Is the inverse of std::numeric_limits::infinity() zero?

Question

Is there anything in the C++ standard (or the IEEE 754 floating-point standard) that guarantees that 1./std::numeric_limits<double>::infinity() is zero (or at least a small number)?

Answer 1

Yes, according to the GNU C library reference manual (assuming IEEE 754):

Infinities propagate through calculations as one would expect: for example, 2 + ∞ = ∞, 4/∞ = 0

https://www.gnu.org/software/libc/manual/html_node/Infinity-and-NaN.html

You may want to check if your C++ compiler uses IEEE 754:

How to check if C++ compiler uses IEEE 754 floating point standard

Answer 2

Any finite number divided by infinity results in zero under IEEE 754 (and therefore the same in most typical C++ implementations).

If the sign of the of numerator and denominator differ, the result will be negative zero, which is equal to zero.

Answer 3

IEEE 754-2008 6.1 says:

The behavior of infinity in floating-point arithmetic is derived from the limiting cases of real arithmetic with operands of arbitrarily large magnitude, when such a limit exists.
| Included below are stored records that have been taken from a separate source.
-- ==== Sys2Proof/Machine/Faults.lean ====
section
/-! DEFINITION. The Fault Unit: merging of raises, removals, the known-defect map (06). -/

namespace Sys2Proof.Machine

/-- A raise reaching the Fault Unit for a clip (R111). -/
structure Raise where
  kind : FaultKind
  vol : Nat
  count : Nat
  saturated : Bool
  firstFrame : Option Nat
  firstSite : Option (Nat × Nat)
  detail : Option FaultDetail
deriving DecidableEq, Repr

/-- An integrity raise: a count of 1, no first frame and no first site (R131). -/
def Raise.integrity (k : FaultKind) (vol : Nat) (d : Option FaultDetail) : Raise :=
  { kind := k, vol := vol, count := 1, saturated := false, firstFrame := none, firstSite := none, detail := d }

/-- Key order: kind, then volume (6.1). -/
def keyBefore (k1 : FaultKind) (v1 : Nat) (k2 : FaultKind) (v2 : Nat) : Bool :=
  decide (k1.index < k2.index) || (k1 == k2 && decide (v1 < v2))

/-- Adds an entry in its place in key order. -/
def insertFault : List FaultEntry → FaultEntry → List FaultEntry
  | [], e => [e]
  | f :: t, e => if keyBefore e.kind e.vol f.kind f.vol then e :: f :: t else f :: insertFault t e

def Clip.faultWith (c : Clip) (k : FaultKind) (v : Nat) : Option FaultEntry :=
  c.faults.find? fun f => f.kind == k && f.vol == v

/-- A merge into an entry that has the key (R111). -/
def FaultEntry.merge (f : FaultEntry) (r : Raise) : FaultEntry :=
  { f with
    state := .opened
    count := min (f.count + r.count) 127
    saturated := f.saturated || r.saturated || decide (127 < f.count + r.count)
    detail := r.detail.orElse fun _ => f.detail }

/-- The entry that a raise creates (R111). -/
def Raise.entry (r : Raise) : FaultEntry :=
  { kind := r.kind, vol := r.vol, state := .opened, count := r.count, saturated := r.saturated,
    firstFrame := r.firstFrame, firstSite := r.firstSite, detail := r.detail }

/-- Whether a merge is an opening: no entry has the key, or the entry is ACKNOWLEDGED (R111). -/
def Clip.opens (c : Clip) (r : Raise) : Bool :=
  match c.faultWith r.kind r.vol with
  | some f => f.state == .acknowledged
  | none => true

/-- The fault set after a merge. -/
def Clip.merged (c : Clip) (r : Raise) : Clip :=
  match c.faultWith r.kind r.vol with
  | some _ => { c with faults := modWhere c.faults (fun f => f.kind == r.kind && f.vol == r.vol) fun f => f.merge r }
  | none => { c with faults := insertFault c.faults r.entry }

/-- Removes fault entries of a clip; a removal is handed to the Custody Tables (R113). -/
def Part.removeFaults (p : Part) (clip : Nat) (test : FaultEntry → Bool) : Part :=
  match p.clip clip with
  | some c =>
    if c.faults.any test then
      (p.modClip clip fun c => { c with faults := c.faults.filter fun f => !test f }).evaluate c.card
    else p
  | none => p

/-- The COPY_MISMATCH entry that a fifth key displaces (R112): among those whose volume holds no copy of the clip, the
lowest ACKNOWLEDGED one, else the lowest OPEN one. -/
def Clip.displaced (c : Clip) : Option Nat :=
  let free := c.faults.filter fun f => f.kind == .copyMismatch && (c.copyOn f.vol).isNone
  ((free.find? fun f => f.state == .acknowledged).orElse fun _ => free.head?).map (·.vol)

/-- R112, applied before a COPY_MISMATCH raise that would make a fifth entry. -/
def Part.displace (p : Part) (clip : Nat) (r : Raise) : Part :=
  match p.clip clip with
  | some c =>
    if r.kind = .copyMismatch ∧ (c.faultWith r.kind r.vol).isNone ∧
        4 ≤ (c.faults.filter fun f => f.kind == .copyMismatch).length then
      match c.displaced with
      | some v => p.removeFaults clip fun f => f.kind == .copyMismatch && f.vol == v
      | none => p
    else p
  | none => p

/-- An opening: the open-fault counter, the FAULTS source, the evaluation of the card (R111, R114). -/
def Part.opening (p : Part) (card : Nat) : Part :=
  (({ p with fault := { p.fault with opened := p.fault.opened + 1 } } : Part).raiseFaults).evaluate card

/-- A raise for a clip is merged (R111); one for a free clip record, or a COPY_MISMATCH raise for a free volume record, is
discarded. -/
def Part.mergeFault (p : Part) (clip : Nat) (r : Raise) : Part :=
  if r.kind = .copyMismatch ∧ (p.volume r.vol).isNone then p
  else
    let p := p.displace clip r
    match p.clip clip with
    | some c =>
      let q := p.modClip clip fun c => c.merged r
      if c.opens r then q.opening c.card else q
    | none => p

/-- Acknowledges an entry; a change is handed to the Custody Tables (R125, R132). -/
def Part.acknowledge (p : Part) (clip : Nat) (k : FaultKind) (v : Nat) : Part :=
  match p.clip clip with
  | some c =>
    match c.faultWith k v with
    | some f =>
      if f.state = .opened then
        (p.modClip clip fun c =>
          { c with faults := modWhere c.faults (fun f => f.kind == k && f.vol == v)
                      fun f => { f with state := .acknowledged } }).evaluate c.card
      else p
    | none => p
  | none => p

/-! ### The known-defect map (R122) -/

/-- A coordinate under a mask of 13 bits. -/
def maskTo (x m : Nat) : Nat := x &&& m

def Defect.covers (d : Defect) (letter x y : Nat) : Bool :=
  d.letter == letter && maskTo x d.xmask == d.x && maskTo y d.ymask == d.y

/-- The entry of a new defect, its coordinates stored under its masks. -/
def newDefect (letter x y xmask ymask : Nat) : Defect :=
  { letter := letter, x := maskTo x xmask, y := maskTo y ymask, xmask := xmask, ymask := ymask, hits := 0 }

/-- The same letter, masks and stored coordinates (R123). -/
def Defect.same (d e : Defect) : Bool :=
  d.letter == e.letter && d.x == e.x && d.y == e.y && d.xmask == e.xmask && d.ymask == e.ymask

def FaultUnit.has (f : FaultUnit) (d : Defect) : Bool := f.defects.any fun e => e.2.same d

/-- Raises the hit counter of an entry, stopping at 255 (R121). -/
def Defect.hit (d : Defect) : Defect := { d with hits := min (d.hits + 1) 255 }

end Sys2Proof.Machine
end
Infinities shall be interpreted in the affine sense, that is: −∞ < {every finite number} < +∞.

Operations on infinite operands are usually exact and therefore signal no exceptions,…

Since the limit of 1/x as x increases without bound is zero, a consequence of this clause is that 1/∞ is zero.

Clause 6.3 tells us the sign of the result is +:

When neither the inputs nor result are NaN, the sign of a product or quotient is the exclusive OR of the operands’ signs;…

Answer 4

if(std::numeric_limits<double>::is_iec559) yes(); else no();

(see 18.3.2.4)

IEC 559, which is identical with IEEE 754, guarantees that to be the case. However, C++ does not guarantee in any way that IEC 559 is in place (although 99.99% of the time that's just what happens to be the case, you still need to verify to be sure).